START Supplied data

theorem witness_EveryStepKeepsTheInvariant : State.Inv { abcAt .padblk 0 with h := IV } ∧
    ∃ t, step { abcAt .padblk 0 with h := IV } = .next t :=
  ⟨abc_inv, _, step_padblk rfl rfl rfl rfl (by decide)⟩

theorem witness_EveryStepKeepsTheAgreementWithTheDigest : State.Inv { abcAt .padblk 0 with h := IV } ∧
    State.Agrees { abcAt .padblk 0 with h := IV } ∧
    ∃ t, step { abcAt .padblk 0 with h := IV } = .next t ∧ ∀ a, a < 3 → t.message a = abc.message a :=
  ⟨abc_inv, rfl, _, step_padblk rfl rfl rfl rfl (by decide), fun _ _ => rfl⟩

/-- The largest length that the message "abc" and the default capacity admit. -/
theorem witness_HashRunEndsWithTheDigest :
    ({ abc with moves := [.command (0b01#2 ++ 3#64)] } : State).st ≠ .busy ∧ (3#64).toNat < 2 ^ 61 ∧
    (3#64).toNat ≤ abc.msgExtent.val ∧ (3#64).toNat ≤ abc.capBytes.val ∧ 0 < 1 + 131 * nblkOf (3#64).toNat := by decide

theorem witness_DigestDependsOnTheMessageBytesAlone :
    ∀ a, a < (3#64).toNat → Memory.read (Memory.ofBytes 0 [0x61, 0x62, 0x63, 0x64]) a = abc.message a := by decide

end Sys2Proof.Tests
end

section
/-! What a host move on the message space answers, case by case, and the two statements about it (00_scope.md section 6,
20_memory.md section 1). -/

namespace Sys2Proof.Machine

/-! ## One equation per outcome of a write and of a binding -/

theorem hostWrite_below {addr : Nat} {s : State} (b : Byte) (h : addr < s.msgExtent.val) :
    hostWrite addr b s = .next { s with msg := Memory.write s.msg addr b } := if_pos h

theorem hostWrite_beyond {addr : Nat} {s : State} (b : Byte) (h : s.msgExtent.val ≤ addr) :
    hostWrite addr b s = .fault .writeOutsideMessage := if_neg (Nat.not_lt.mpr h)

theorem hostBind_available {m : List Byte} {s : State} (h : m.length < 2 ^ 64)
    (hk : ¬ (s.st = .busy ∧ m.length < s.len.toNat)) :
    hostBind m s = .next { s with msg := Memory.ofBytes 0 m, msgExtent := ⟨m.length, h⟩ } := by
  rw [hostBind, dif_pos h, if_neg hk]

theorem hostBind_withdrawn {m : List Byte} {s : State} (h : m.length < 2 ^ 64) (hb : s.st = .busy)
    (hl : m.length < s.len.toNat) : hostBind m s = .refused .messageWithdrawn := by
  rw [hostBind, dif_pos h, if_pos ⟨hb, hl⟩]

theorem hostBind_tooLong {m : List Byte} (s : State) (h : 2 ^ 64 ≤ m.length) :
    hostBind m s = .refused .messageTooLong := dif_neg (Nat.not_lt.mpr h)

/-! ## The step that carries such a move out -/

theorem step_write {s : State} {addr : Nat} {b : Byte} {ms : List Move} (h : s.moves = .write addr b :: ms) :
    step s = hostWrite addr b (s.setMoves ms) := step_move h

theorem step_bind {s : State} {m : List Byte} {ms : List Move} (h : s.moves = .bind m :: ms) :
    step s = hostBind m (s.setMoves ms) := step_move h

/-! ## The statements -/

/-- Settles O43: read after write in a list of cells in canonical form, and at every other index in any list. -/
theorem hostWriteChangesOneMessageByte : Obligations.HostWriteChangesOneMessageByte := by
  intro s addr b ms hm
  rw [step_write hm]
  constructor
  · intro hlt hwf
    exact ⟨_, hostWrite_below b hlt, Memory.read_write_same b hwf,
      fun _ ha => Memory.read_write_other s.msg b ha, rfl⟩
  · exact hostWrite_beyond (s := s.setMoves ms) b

END Supplied data
START Supplied data

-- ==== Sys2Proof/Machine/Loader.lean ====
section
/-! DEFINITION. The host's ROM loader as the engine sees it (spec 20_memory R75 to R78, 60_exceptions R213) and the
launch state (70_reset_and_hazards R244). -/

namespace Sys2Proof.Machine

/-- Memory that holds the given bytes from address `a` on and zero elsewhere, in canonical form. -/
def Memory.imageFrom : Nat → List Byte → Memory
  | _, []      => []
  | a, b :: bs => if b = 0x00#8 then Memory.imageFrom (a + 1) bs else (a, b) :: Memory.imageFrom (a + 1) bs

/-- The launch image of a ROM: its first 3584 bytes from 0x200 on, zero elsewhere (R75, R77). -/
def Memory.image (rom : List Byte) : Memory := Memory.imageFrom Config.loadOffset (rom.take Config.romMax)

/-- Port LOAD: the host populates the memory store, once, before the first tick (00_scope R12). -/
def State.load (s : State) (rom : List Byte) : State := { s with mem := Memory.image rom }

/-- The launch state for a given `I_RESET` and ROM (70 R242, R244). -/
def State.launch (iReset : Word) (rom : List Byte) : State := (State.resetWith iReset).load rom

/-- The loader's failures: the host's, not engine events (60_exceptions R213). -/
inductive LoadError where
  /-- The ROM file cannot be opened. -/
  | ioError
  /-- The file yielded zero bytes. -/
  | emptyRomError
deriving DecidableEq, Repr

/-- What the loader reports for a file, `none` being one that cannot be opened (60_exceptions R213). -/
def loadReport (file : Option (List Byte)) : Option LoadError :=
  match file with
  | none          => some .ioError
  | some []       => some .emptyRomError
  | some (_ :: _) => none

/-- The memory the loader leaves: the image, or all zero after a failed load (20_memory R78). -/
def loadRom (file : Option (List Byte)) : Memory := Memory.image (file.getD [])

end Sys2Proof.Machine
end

END Supplied data

| The task |
Exact duplication is required for the lines above, from the line that contains "(hl : m.length" to the line that contains "constructor", inclusive; omit all others.

| Answer to this problem |
    (hl : m.length < s.len.toNat) : hostBind m s = .refused .messageWithdrawn := by
  rw [hostBind, dif_pos h, if_pos ⟨hb, hl⟩]

theorem hostBind_tooLong {m : List Byte} (s : State) (h : 2 ^ 64 ≤ m.length) :
    hostBind m s = .refused .messageTooLong := dif_neg (Nat.not_lt.mpr h)

/-! ## The step that carries such a move out -/

theorem step_write {s : State} {addr : Nat} {b : Byte} {ms : List Move} (h : s.moves = .write addr b :: ms) :
    step s = hostWrite addr b (s.setMoves ms) := step_move h

theorem step_bind {s : State} {m : List Byte} {ms : List Move} (h : s.moves = .bind m :: ms) :
    step s = hostBind m (s.setMoves ms) := step_move h

/-! ## The statements -/

/-- Settles O43: read after write in a list of cells in canonical form, and at every other index in any list. -/
theorem hostWriteChangesOneMessageByte : Obligations.HostWriteChangesOneMessageByte := by
  intro s addr b ms hm
  rw [step_write hm]
  constructor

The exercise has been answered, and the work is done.